12.為了祖國(十九)(2/2)
辦公桌「乒」的一聲斷成兩截,炸開的轟鳴和暴風逼退了即將爆發的火星,在龍族公主的注視下格洛莉婭放下了拳頭,蜘蛛嘖了嘖嘴,將臉別向一旁。
一直以來為了避免出現「副領袖」,影響組織的凝聚力,法芙娜總是扮演著「強力支援」的角色,因其爆表的武力值和超然的身份,一聲怒吼立即平息了一場亂鬥。
可,這也是極限了。
如果再有下一次,法芙娜也只有靠拳頭讓腦袋無法正常思考的同伴們安靜下來。
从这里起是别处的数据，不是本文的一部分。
/-- The index pairs on and above the diagonal, in order (R229). -/
def upper (d : Nat) : List (Nat × Nat) :=
  (List.range d).flatMap fun i => ((List.range d).filter fun j => decide (i ≤ j)).map fun j => (i, j)

/-- The dimension; an invalid one makes the instruction illegal (R228). -/
def blockDim : M Nat := do
  let c ← core
  let d := c.gdim.toNat
  if d = 0 ∨ 8 < d then illegal else pure d

/-- An FP32 scalar operand: bits [31:0], or a literal converted exactly (R232). -/
def Core.srcF32 (c : Core) (x : Src) : Lane :=
  match x with
  | .lit v => litF32 v
  | .reg n => (c.takeS n).1.setWidth 32
  | .const n => (c.getK n).setWidth 32

/-- A block result: its flags may trap, and then every lane of the destination is written (R229). -/
def finishBlock (rd : GReg) (srcs : List SReg) (r : Gauss × FFlags) : M Unit := do
  raise r.2
  modCore fun c => (c.dequeue srcs).setG rd r.1.regs
  retire

/-! ## Element-wise functions (R233, R236) -/

/-- A function of the entries of the vector and of the matrix on and above the diagonal. -/
def eachEntry (d : Nat) (fh : Nat → Ar Lane) (fl : Nat → Nat → Ar Lane) : Ar Gauss := do
  let g ← (List.range d).foldlM (fun (g : Gauss) i => do
    let x ← fh i
    pure (g.setH i x)) {}
  let g ← (upper d).foldlM (fun (g : Gauss) e => do
    let x ← fl e.1 e.2
    pure (g.setAt e.1 e.2 x)) g
  pure g.mirrored

/-- The entries of two blocks combined. -/
def eachPair (d : Nat) (a b : Gauss) (f : Lane → Lane → Ar Lane) : Ar Gauss :=
  eachEntry d (fun i => f (a.h i) (b.h i)) (fun i j => f (a.at i j) (b.at i j))

/-- gm.damp: Fma(beta, old, Mul(c, new)) (R233). -/
def dampBlock (rm : Rm) (d : Nat) (beta : Lane) (a n : Gauss) : Ar Gauss := do
  let c ← arSub rm one32 beta
  eachPair d a n fun x y => do
    let m ← arMul rm c y
    arFma rm beta x m

/-- A function of two blocks. -/
def gauss2 (rd sa sb : GReg) (f : Rm → Lane → Lane → Ar Lane) : M Unit := do
  let d ← blockDim
  let c ← core
  finishBlock rd [] (eachPair d (readBlock (c.getG sa)) (readBlock (c.getG sb)) (f c.rm) 0)

/-- gm.add (R233). -/
def execGmAdd (rd sa sb : GReg) (s : State) : Host.Outcome State Fault Refusal := run (gauss2 rd sa sb arAdd) s

/-- gm.sub (R233). -/
def execGmSub (rd sa sb : GReg) (s : State) : Host.Outcome State Fault Refusal := run (gauss2 rd sa sb arSub) s

/-- gm.damp (R233). -/
def execGmDamp (rd sa : GReg) (sb : Src) (s : State) : Host.Outcome State Fault Refusal :=
  run (do
    let d ← blockDim
    openPorts none (srcNames sb)
    let c ← core
    finishBlock rd (srcNames sb) (dampBlock c.rm d (c.srcF32 sb) (readBlock (c.getG sa)) (readBlock (c.getG rd)) 0)) s

/-- The band of a residual (R236). -/
def bandOf (x : Lane) : Nat :=
  if (f32 x).isNan || 0x3F800000 ≤ x.toNat then 3 else if 0x3B800000 ≤ x.toNat then 2 else if 0x37800000 ≤ x.toNat then 1 else 0

/-- The largest magnitude of the differences; a NaN among them is the result (R236). -/
def residual (xs : List Lane) : Lane :=
  if xs.any fun x => (f32 x).isNan then nan32
  else xs.foldl (fun m x => if m.toNat < (x &&& 0x7FFFFFFF).toNat then x &&& 0x7FFFFFFF else m) 0

/-- gm.res (R236). -/
def execGmRes (rd : SReg) (sa sb : GReg) (s : State) : Host.Outcome State Fault Refusal :=
  run (do
    let d ← blockDim
    openPorts (some rd) []
    let c ← core
    let (g, fl) := eachPair d (readBlock (c.getG sa)) (readBlock (c.getG sb)) (arSub c.rm) 0
    let x := residual ((List.range d).map g.h ++ (upper d).map fun e => g.at e.1 e.2)
    raise fl
    finishS rd [] (Machine.word (bandOf x * 2 ^ 32 + x.toNat))) s

/-! ## Elimination (R234) -/

/-- What elimination keeps: M and h, and the factors L and D as a matrix. -/
structure Elim where
  g : Gauss
  ld : Gauss := {}
  deriving DecidableEq, Repr

/-- The pivot is above zero. -/
def goodPivot (p : Lane) : Bool := (f32 0).lt (f32 p)

/-- One index eliminated from those that remain. -/
def elimStep (rm : Rm) (useH : Bool) (p : Nat) (left : List Nat) (e : Elim) : Ar Elim := do
  let piv := e.g.sym p p
  let e ← left.foldlM (fun (e : Elim) i => do
    let f ← arDiv rm (e.g.sym i p) piv
    pure { e with ld := e.ld.setAt i p f }) { e with ld := e.ld.setAt p p piv }
  let pairs := left.flatMap fun i => (left.filter fun j => decide (i ≤ j)).map fun j => (i, j)
  let e ← pairs.foldlM (fun (e : Elim) ij => do
    let x ← arFma rm (fneg32 (e.ld.at ij.1 p)) (e.g.sym p ij.2) (e.g.at ij.1 ij.2)
    pure { e with g := e.g.setAt ij.1 ij.2 x }) e
  if useH then
    left.foldlM (fun (e : Elim) i => do
      let x ← arFma rm (fneg32 (e.ld.at i p)) (e.g.h p) (e.g.h i)
      pure { e with g := e.g.setH i x }) e
  else pure e

/-- The indices of a list eliminated, in ascending order, from those present; none on a bad pivot. -/
def eliminate (rm : Rm) (useH : Bool) (ps left : List Nat) (e : Elim) : Ar (Option Elim) :=
  match ps with
  | [] => pure (some e)
  | p :: rest =>
    let left := left.filter (· != p)
    if goodPivot (e.g.sym p p) then do
      let e ← elimStep rm useH p left e
      eliminate rm useH rest left e
    else pure none

/-- The back substitution: x from h and the factors (R234). -/
def back (rm : Rm) (d : Nat) (ld h : Gauss) : Ar Gauss :=
  (List.range d).reverse.foldlM (fun (x : Gauss) p => do
    let v ← arDiv rm (h.h p) (ld.at p p)
    let v ← ((List.range d).filter fun i => decide (p < i)).foldlM (fun v i => arFma rm (fneg32 (ld.at i p)) (x.h i) v) v
    pure (x.setH p v)) {}

/-- The result of an elimination that failed: the canonical NaN within the dimension (R234). -/
def failBlock (d : Nat) : Gauss :=
  ⟨(List.range 8).map fun i => if i < d then nan32 else 0,
   (List.range 64).map fun k => if k / 8 < d ∧ k % 8 < d then nan32 else 0⟩

/-- A failed elimination raises nv. -/
def failed (d : Nat) : Ar Gauss := fun f => (failBlock d, f ||| fNv)

/-- gm.marg's result: the dropped variables eliminated, the kept ones packed (R234). -/
def margBlock (rm : Rm) (d keep : Nat) (a : Gauss) : Ar Gauss := do
  let kept := (List.range d).filter fun i => bit keep i
  let dropped := (List.range d).filter fun i => !bit keep i
  let r ← eliminate rm true dropped (List.range d) { g := a }
  match r with
  | none => failed d
  | some e =>
    let n := kept.length
    let g := (List.range n).foldl (fun (g : Gauss) i => g.setH i (e.g.h (kept.getD i 0))) {}
    let g := (upper n).foldl (fun (g : Gauss) ij => g.setAt ij.1 ij.2 (e.g.at (kept.getD ij.1 0) (kept.getD ij.2 0))) g
    pure g.mirrored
無論對組織的運作還是凝聚力,這都不是什麼值得嘗試的行為。
「這次真是被他擺了一道。」
法芙娜緩緩坐下,交錯在一起的手指來回搓動,臉上滿是不甘心和無可奈何。
說起來法芙娜和羅蘭一直都警戒著李林,從各種陰謀陽謀到無孔不入的小伎倆,幾乎到了食不下咽,夜不能寐的地步,就是為了防範超越種閣下有事沒事突然搞「驚喜」。可這次李林出的招實在超乎他們的想像,法芙娜自己都差點消沉了,何況人生閱歷尚淺的羅蘭。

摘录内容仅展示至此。